## Task directions
Among the lines below, count those with "that". Give only the number.

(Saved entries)

-- ==== Sys2Proof/Machine/Operands.lean ====
section
/-!
DEFINITION. Operand forms: element types (R206, R272), operand modifiers (R214), effective addresses (R208, R243) and sizes (R238).
-/
namespace Sys2Proof.Machine

/-- Element width of a type code (R206). -/
def tyWidth (ty : Nat) : Nat :=
  match ty with
  | 0 | 1 | 8 => 32
  | 2 | 3 | 9 | 10 | 11 | 12 => 16
  | 4 | 5 => 8
  | _ => 4

/-- Whether an integer type reads its elements as signed (R272). -/
def tySigned (ty : Nat) : Bool := ty % 2 == 0

/-- Whether a type code is a float type (R206). -/
def tyFloat (ty : Nat) : Bool := decide (8 ≤ ty)

/-- The float format of a type code (R162). -/
def tyFmt (ty : Nat) : FloatFmt :=
  match ty with
  | 8 => fp32
  | 9 | 11 => bf16
  | _ => fp16

/-- Elements of a float type: two for the packed types (R162). -/
def tyCount (ty : Nat) : Nat := if ty = 9 ∨ ty = 10 then 2 else 1

/-- Element i of width w of a register value (R206). -/
def elem (v : Word) (w i : Nat) : Nat := v.toNat / 2 ^ (w * i) % 2 ^ w

/-- The elements of a register value, element 0 first. -/
def elems (v : Word) (w : Nat) : List Nat := (List.range (32 / w)).map (elem v w)

/-- The register value of elements of width w, element 0 first. -/
def joinElems (w : Nat) (es : List Nat) : Nat :=
  match es with
  | [] => 0
  | e :: r => e % 2 ^ w + 2 ^ w * joinElems w r

/-- An element as the integer its type reads (R272). -/
def elemInt (ty x : Nat) : Int := if tySigned ty then sext x (tyWidth ty) else ((x % 2 ^ tyWidth ty : Nat) : Int)

/-- The .neg, .abs and .nabs modifiers of one element (R214): sign bit for floats, two's complement for integers. -/
def signModify (code ty x : Nat) : Nat :=
  let w := tyWidth ty
  if tyFloat ty then
    match code with
    | 12 => (x + 2 ^ (w - 1)) % 2 ^ w
    | 13 => x % 2 ^ (w - 1)
    | _ => x % 2 ^ (w - 1) + 2 ^ (w - 1)
  else
    match code with
    | 12 => wrapNat (-(x : Int)) w
    | 13 => wrapNat (sext x w).natAbs w
    | _ => wrapNat (-((sext x w).natAbs : Int)) w

/-- A source value after its modifier (R214); ty is the type that the sign modifiers act on. A scalar 16-bit float type has its one element in the low half. -/
def modify (code : BitVec 4) (ty : Nat) (v : Word) : Word :=
  let x := v.toNat
  match code.toNat with
  | 0 => v
  | 1 => BitVec.ofNat 32 (x % 65536 * 65537)
  | 2 => BitVec.ofNat 32 (x / 65536 * 65537)
  | 3 => BitVec.ofNat 32 (x % 65536 * 65536 + x / 65536)
  | 4 => BitVec.ofNat 32 (elem v 8 0 * 0x01010101)
  | 5 => BitVec.ofNat 32 (elem v 8 1 * 0x01010101)
  | 6 => BitVec.ofNat 32 (elem v 8 2 * 0x01010101)
  | 7 => BitVec.ofNat 32 (elem v 8 3 * 0x01010101)
  | 8 => BitVec.ofNat 32 (joinElems 8 [elem v 8 3, elem v 8 2, elem v 8 1, elem v 8 0])
  | 9 => BitVec.ofNat 32 (joinElems 8 [elem v 8 1, elem v 8 0, elem v 8 3, elem v 8 2])
  | 10 => BitVec.ofNat 32 (elem v 4 0 * 0x11111111)
  | 11 => BitVec.ofNat 32 (joinElems 4 (elems v 4).reverse)
  | 15 => v
  | c =>
    if ty = 11 ∨ ty = 12 then BitVec.ofNat 32 (signModify c ty (x % 65536) + x / 65536 * 65536)
    else BitVec.ofNat 32 (joinElems (tyWidth ty) ((elems v (tyWidth ty)).map (signModify c ty)))

/-- The modifiers act on 32-bit integers where an instruction has no type (R215); codes 1100 to 1110 do not occur there. -/
def modBits (code : BitVec 4) (v : Word) : Word := modify code 0 v

/-- imm24 sign-extended to 32 bits (R210). -/
def immWord (imm : BitVec 24) : Word := imm.signExtend 32

/-- A register pair as one 64-bit value (R5). -/
def pairVal (lo hi : Word) : DWord := hi ++ lo
/-- The low word of a pair value. -/
def pairLo (v : DWord) : Word := v.setWidth 32
/-- The high word of a pair value. -/
def pairHi (v : DWord) : Word := (v >>> 32).setWidth 32

/-- Bytes of an access of a SIZE code (R208). -/
def sizeBytes (size : BitVec 3) : Nat :=
  match size.toNat with
  | 0 | 1 => 1
  | 2 | 3 => 2
  | 4 | 5 => 4
  | 6 => 8
  | _ => 16

/-- Registers that the data operand of a SIZE code occupies (R208). -/
def sizeRegs (size : Nat) : Nat := if size = 6 then 2 else if size = 7 then 4 else 1

/-- A loaded value extended to its register words (R238). -/
def extendLoad (size v : Nat) : List Word :=
  match size with
  | 1 => [BitVec.ofInt 32 (sext v 8)]
  | 3 => [BitVec.ofInt 32 (sext v 16)]
  | 6 => [BitVec.ofNat 32 v, BitVec.ofNat 32 (v / 2 ^ 32)]
  | 7 => (List.range 4).map fun i => BitVec.ofNat 32 (v / 2 ^ (32 * i))
  | _ => [BitVec.ofNat 32 v]

/-- The value of the words of a data operand, first word lowest (R5, R238). -/
def wordsVal (ws : List Word) : Nat :=
  match ws with
  | [] => 0
  | w :: r => w.toNat + 2 ^ 32 * wordsVal r

/-- The effective address (R208, R243): base plus index times scale plus offset, modulo 2^64. -/
def effAddr (base : DWord) (index : Option Word) (scale : Nat) (off : BitVec 17) : DWord :=
  base + (match index with
    | none => 0
    | some w => w.signExtend 64 * BitVec.ofNat 64 scale) + off.signExtend 64

/-- SPACE of a pointer (R55). -/
def ptrSpace (p : Nat) : Nat := bits p 63 61
/-- RANK of a pointer (R55). -/
def ptrRank (p : Nat) : Nat := bits p 60 52
/-- OFFSET of a pointer (R55). -/
def ptrOff (p : Nat) : Nat := bits p 51 0

end Sys2Proof.Machine
end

## Answer to the exercise
2